Op dit moment geldt voor jongeren van 16 en 17 nog een maximum van twee jaar cel, al kunnen zij in uitzonderingssituaties wel volgens het volwassenstrafrecht worden berecht.
„Ik viel van mijn stoel van verbazing toen ik hoorde dat ook 15-, 16- en 17-jarigen vier jaar cel kunnen krijgen”, zegt de Leidse hoogleraar jeugdrecht. „Dat is een enorme verharding van het jeugdstrafrecht. Ik zie daar de noodzaak niet van in. Er is ook geen wetenschappelijke basis voor. De jeugdcriminaliteit neemt af, mensen voelen zich veiliger. Het aantal jongeren in detentie is de laatste jaren fors gedaald. Van 5900 in 2004 naar 3200 in 2008.”
Recent bleek dat Nederland 89 criminele jeugdbendes kent en 284 overlastgevende groepen. Dan kan een stevige aanpak toch helpen?
„Het is te verdedigen dat de overheid jeugdbendes beter in kaart probeert te brengen. Wie hoort bij wie en wie doet wat? Maar dat is iets anders dan straffen voor een 15-, 16- of 17-jarige verdubbelen naar vier jaar. Vijftien jaar geleden steeg het maximum voor de leeftijdscategorie tot en met 17 jaar al van één naar twee jaar. Opsluiten helpt niet. Jongeren komen slechter de gevangenis uit dan dat ze erin kwamen.”
Evenmin loopt Bruning warm voor het voorstel van Teeven om een zwaar zeden- of geweldsmisdrijf niet meer enkel met een taakstraf te bestraffen. Bruning, zelf ook rechter-plaatsvervanger: „Ik vind dat je de straf aan een rechter moet overlaten. In de huidige plannen riskeert een meeloper, die betrokken is bij een tasjesroof, een gevangenisstraf.”
Slachtoffers van zo’n tasjesroof kunnen daar een trauma aan overhouden. Is daarom strenger straffen niet toe te juichen?
„In de grote steden zie je dat jongeren heel makkelijk een bivakmuts opzetten, en met een neppistool een winkel overvallen.
Het lijkt erop dat dit soort misdrijven steeds vaker wordt gepleegd. Dat is niet te tolereren. Het is goed dat we daar flink tegen optreden. Maar ik vraag me af of een slachtoffer geholpen is met een hogere straf. Ik denk dat een slachtoffer meer baat heeft bij herstelrecht, een confrontatie met de dader.
Een hogere straf schrikt een jeugdige dader in ieder geval niet af, dat blijkt uit allerlei onderzoeken. Een jongere is gericht op snel resultaat en denkt echt niet: Ik pas wel op, want ik kan nu vier jaar in de gevangenis belanden.”
Lik-op-stuk
Mét Teeven is Bruning van mening dat het van belang is dat er meer werk wordt gemaakt van taakstraffen. „Een lik-op-stukbeleid is goed. Laat jongeren maar snel voelen dat ze fout zitten. Nu zie je dat het laten uitvoeren van taakstraffen vaak te wensen overlaat. Het is zaak dat er een betere controle komt.”

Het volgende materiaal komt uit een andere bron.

/-- The action of a completed guard pair in a TILE block (R391). -/
def State.pairTile (s : State) (q : Requester) (t off : Nat) (v : W32) : State :=
  if off = 0x200 then l3Lock (tileOf t) v s
  else if off = 0x218 then (if bitAt v 0 then lockFill (tileOf t) (BitVec.ofNat 4 (bitsAt v 1 4)) s else s.wr (R.LF_CTL t) (v &&& 0x1e))
  else if off = 0x310 then
    let op := bitsAt v 1 2
    if bitAt v 0 && op != 0 then rangeGo ⟨op % 4, Nat.mod_lt op (by decide)⟩ (tileOf t) (bitAt v 3) q s
    else s.wr (R.RNG_CTL 0) (v &&& 0xe)
  else s

/-- The action of a completed guard pair (R517): the register's own command, or its bits stored. -/
def State.pairDone (s : State) (q : Requester) (b off : Nat) (v : W32) : State :=
  let key := b * 0x1000 + off
  if b < 9 then s.pairTime q key v
  else if 0x10 ≤ b ∧ b < 0x18 then baySafeAll (bayOf (b - 0x10)) v s
  else if b = 0x19 then s.wr key (v &&& 1)
  else if b = 0x1a then s.twCmd v
  else if b = 0x1e then perst ⟨off / 0x40 % 8, Nat.mod_lt _ (by decide)⟩ v s
  else if b = 0x22 then wdKick ⟨(off - 0x284) / 0x10 % 4, Nat.mod_lt _ (by decide)⟩ v s
  else if b = 0x24 ∨ b = 0x25 then s.pairClock q key v
  else if 0x28 ≤ b ∧ b < 0x35 then s.wr key (putBits (v &&& 0x1ff) 1 8 (if bitsAt v 1 8 = 0 then 1 else bitsAt v 1 8))
  else if 0x38 ≤ b ∧ b < 0x49 then laneTest ⟨(b - 0x38) % 17, Nat.mod_lt _ (by decide)⟩ v s
  else if 0x50 ≤ b ∧ b < 0x98 then s.pairTile q (b - 0x50) off v
  else s

/-- A write of a mailbox word, doorbell or other register of KEEPER or LANTERN that no guard pair covers (R326, R327, R469). -/
def State.putMailbox (s : State) (q : Requester) (b off : Nat) (mask : Nat) (v : W32) : State :=
  let key := b * 0x1000 + off
  if b = 0x20 then
    if off < 0x400 then (if (s.kpMb (off / 0x40)).st = 1 then s.flag R.KP_STATUS 16 else s.wr key v)
    else if off < 0x440 then (if bitAt v 0 then mbDoor ⟨(off - 0x400) / 4 % 16, Nat.mod_lt _ (by decide)⟩ q s else s)
    else s.regPut key mask v
  else
    if off < 0x200 then (if (s.lnMb (off / 0x40)).st = 1 then s.flag R.LN_STATUS 9 else s.wr key v)
    else if off < 0x220 then (if bitAt v 0 then lnDoor ⟨(off - 0x200) / 4 % 8, Nat.mod_lt _ (by decide)⟩ s else s)
    else if key = R.SENS_MAX then
      let i := s.fld R.SENS_INDEX 0 8
      let x := s.sensor i
      let w := BitVec.ofNat 24 v.toNat
      s.setSensor i { x with top := if x.valid && decide (sVal w < sVal x.value) then x.value else w, wrote := true }
    else s.regPut key mask v

/-- A write of MSI_DOOR by a core, which names a vector of its own world (R448). -/
def State.coreMsi (s : State) (q : Requester) (v : W32) : State :=
  let n := bitsAt v 0 8
  if q.sealed == decide (128 ≤ n) then
    let s := s.flag (R.MSI_PEND (n / 32)) (n % 32)
    if n < 128 then s.flag R.PCIE_STATUS 1 else s
  else s

/-- A write of a port's register that no guard pair covers (R437, R442, R448). -/
def State.putPort (s : State) (q : Requester) (b off : Nat) (mask : Nat) (v : W32) : State :=
  let key := b * 0x1000 + off
  if b = 0x1e then (if off = 0x240 then s.coreMsi q v else s.regPut key mask v)
  else if b = 0x1f then
    if off < 0x400 ∧ off % 0x40 = 0x1c then (if bitAt v 0 then canRecover ⟨off / 0x40 % 16, Nat.mod_lt _ (by decide)⟩ s else s)
    else if off < 0x400 ∧ (off % 0x40 = 0x2c ∨ off % 0x40 = 0x3c) then
      ringTailWrite (.can ⟨off / 0x40 % 16, Nat.mod_lt _ (by decide)⟩) (if off % 0x40 = 0x2c then 0 else 1) v s
    else s.regPut key mask v
  else
    let p : Nat := (b - 0x1c) * 4 + off / 0x200
    if off % 0x200 = 0x2c ∨ off % 0x200 = 0x3c then
      ringTailWrite (.net ⟨p % 8, Nat.mod_lt _ (by decide)⟩) (if off % 0x200 = 0x2c then 0 else 1) v s
    else s.regPut key mask v

/-- A write of SW_ENT_TGT, SW_ENT_VAL or SW_ARM_HI: ignored on a device that is not the holder (R198, R112). -/
def State.putSwitch (s : State) (key : Nat) (mask : Nat) (v : W32) : State :=
  if key = R.SW_ENT_VAL then swEntVal v s
  else if key = R.SW_ENT_TGT ∨ key = R.SW_ARM_HI then (if s.holder then s.wr key v else s.flag R.TW_STATUS 11)
  else s.regPut key mask v

/-- An RL field still takes writes (R12, R478): until boot locks, and a field of the assignment until WD_LOCK.ASSIGN is set (R312). -/
def State.rlOpen (s : State) (b off : Nat) : Bool :=
  !s.boot.locked && !((b == 0x21 || b * 0x1000 + off == R.KP_MBW) && s.trip.wdLock.val % 2 == 1)

/-- The bits of a register that a write changes, by its access codes (R12): WD_REGION keeps bits 0 and 1 at 0 (R336), and an Open write leaves the bits of Sealed units (R314). -/
def State.writeMask (s : State) (q : Requester) (b off : Nat) (row : RegRow) : Nat :=
  let m : W32 := BitVec.ofNat 32 (row.rw ||| (if s.rlOpen b off then row.rl else 0))
  let m := if b * 0x1000 + off = R.WD_REGION then m &&& 0xfffc else m
  (if q.sealed then m else m &&& ~~~(s.sealedBits b off)).toNat

/-- A write of the sealed range that WD_RNG_INDEX selects (R336). -/
def State.putRange (s : State) (key : Nat) (mask : Nat) (v : W32) : State :=
  let m : W32 := BitVec.ofNat 32 mask
  let r := s.rangeSel
  let put (old : W32) : W32 := (old &&& ~~~m) ||| (v &&& m)
  { s with ranges := assocSet s.ranges (s.fld R.WD_RNG_INDEX 0 8) (if key = R.WD_RNG_BASE then { r with base := put r.base } else { r with cfg := put r.cfg }) }

/-- A write to a register that no guard pair covers, by its access code (R12). -/
def State.regWrite (s : State) (q : Requester) (b off : Nat) (row : RegRow) (v : W32) : State :=
  let key := b * 0x1000 + off
  let mask := s.writeMask q b off row
  match s.voteTo key v q with
  | some s => s
  | none =>
    if b = 7 then s.putSwitch key mask v
    else if b = 0x20 ∨ b = 0x22 then s.putMailbox q b off mask v
    else if 0x1c ≤ b ∧ b < 0x20 then s.putPort q b off mask v
    else if 0x38 ≤ b ∧ b < 0x49 ∧ off = 0x204 then
      (if v = 0 then traceRestart ⟨(b - 0x38) % 17, Nat.mod_lt _ (by decide)⟩ s else s.regPut key mask v)
    else if key = R.BCN_PERIOD then (if s.boot.locked then s else (s.wr key v).tripPut 2 v.toNat)
    else if mask = 0 then s
    else if key = R.WD_LOCK then s.tripPut 3 (s.trip.wdLock.val ||| bitsAt v 0 2)
    else if key = R.WD_RNG_BASE ∨ key = R.WD_RNG_CFG then s.putRange key mask v
    else s.putPeak key mask v
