-- ==== Sys2Proof/Machine/Discard.lean ====
section
/-! DEFINITION. What a step does on an empty queue: a clock passes, the leading link carries what it can, and a core may do the work of an instruction that it later discards (R229, R230, R357). -/

namespace Sys2Proof.Machine

/-- The lines that a discarded access fills, where it translates (R229, R230): one to ordinary memory of a cached policy. -/
def State.discardLine (s : State) (k : CoreId) (p : Phys) (a : Acc) : State :=
  if rangeOf p.pa != .dram || p.pol.single then s
  else match a with
    | .store => s
    | .fetch => (match s.fetchLine k (p.pa / 64) p.pol with
      | .ok _ t => t
      | _ => s)
    | .load => (match s.lineLoad k (p.pa / 64) p.pol with
      | .ok _ t => t
      | _ => s)

/-- An access of an instruction that is later discarded: it fills TLBs, the walk cache and caches, raises nothing and counts nothing (R229, R230, R357). A translation that it finds is held whatever its A and D marks say, so that ACCESS_FLAG and DIRTY can fire against an old entry (R355); one that it may not use reaches no line. -/
def State.discardAccess (s : State) (k : CoreId) (va : W64) (a : Acc) : State :=
  if !canonical va then s
  else match s.lookup k va a with
    | .ok r t =>
      let t := t.tlbFill k a r.1 r.2.2
      let u := match t.permit k va a r.1 r.2.1 .l1 with
        | .ok p u => u.discardLine k p a
        | _ => t
      u.setCore k { u.core k with evcnt := (s.core k).evcnt, evsel := (s.core k).evsel, evOcc := (s.core k).evOcc }
    | _ => s

/-- Training by an instruction that is later discarded: an outcome in the direction table, a target, the return stack or a wait table entry; which and with what, the rules leave open (R216, R229). -/
def State.discardTrain (s : State) (k : CoreId) : State :=
  let w := s.free 3
  let v := w.2.free 64
  let p := (s.core k).pred
  let i := bitsAt v.1 2 14
  let q : Pred :=
    if w.1 = 0 then { p with dir := dirTrain p.dir i (bitAt v.1 0), hist := p.hist <<< 1 ||| BitVec.ofNat 14 (b2n (bitAt v.1 0)) }
    else if w.1 = 1 then { p with target := assocSet p.target (bitsAt v.1 2 12) (v.1, if bitAt v.1 0 then .cond else .jump) }
    else if w.1 = 2 then { p with ras := (v.1 :: p.ras).take 32 }
    else if w.1 = 3 then { p with ras := p.ras.drop 1 }
    else if w.1 = 4 then { p with wait := bitsAt v.1 2 8 :: p.wait.filter (· != bitsAt v.1 2 8) }
    else p
  v.2.setCore k { s.core k with pred := q }

/-- Between commands a core that runs may make an access that it later discards, and train its predictor; which core, address and kind the rules leave open (R229, log entry 67). -/
def State.discarded (s : State) : State :=
  if allCores.any (fun k => (s.core k).run == .running) then
    let c := s.free 8
    let v := c.2.free 64
    let w := v.2.free 2
    let k := coreOf c.1.toNat
    let a : Acc := if w.1 = 0 then .fetch else if w.1 = 1 then .store else .load
    if c.1.toNat < 144 && (s.core k).run == .running then (w.2.discardAccess k v.1 a).discardTrain k else w.2
  else s

/-- Between commands the berth table's SECDED may find an entry in error: a corrected one is repaired in place, an uncorrectable one is rewritten from the policy core's copy, and BT_FIX records it (R416). Whether and where is free (log entry 81). -/
def State.btChecked (s : State) : State :=
  if s.btCount = 0 then s
  else
    let c := s.free 3
    let b := c.2.free 21
    if (c.1 = 1 ∨ c.1 = 2) ∧ b.1.toNat < s.btCount then
      (b.2.flag R.BT_STATUS 4).jlog b.2.now 104 0 0x0d08 [(0, 4, b.1.toNat), (4, 1, c.1.toNat - 1)]
    else b.2

/-- The block on an empty queue: one clock passes where the timebase runs, and what it allows happens. -/
def State.idle (s : State) : State := if s.tb.running then s.clockPass.linkDrain.discarded.ebSendAll.btChecked.supplyIdle.nvmIdle.lanKick.antDue else s

end Sys2Proof.Machine
end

Jeugdige criminelen komen vaak uit allochtone kring. Moeten allochtone ouders meer worden ingeschakeld?
„In de jeugdzorg zijn allochtone jongeren ondervertegenwoordigd, in het jeugdstrafrecht zijn ze oververtegenwoordigd. Dat betekent dat allochtone ouders nog te weinig naar de hulpinstanties stappen. Als autoriteiten moeten we die ouders meer benaderen, maar ze zullen zelf ook vaker een beroep moeten doen op de hulpinstanties.”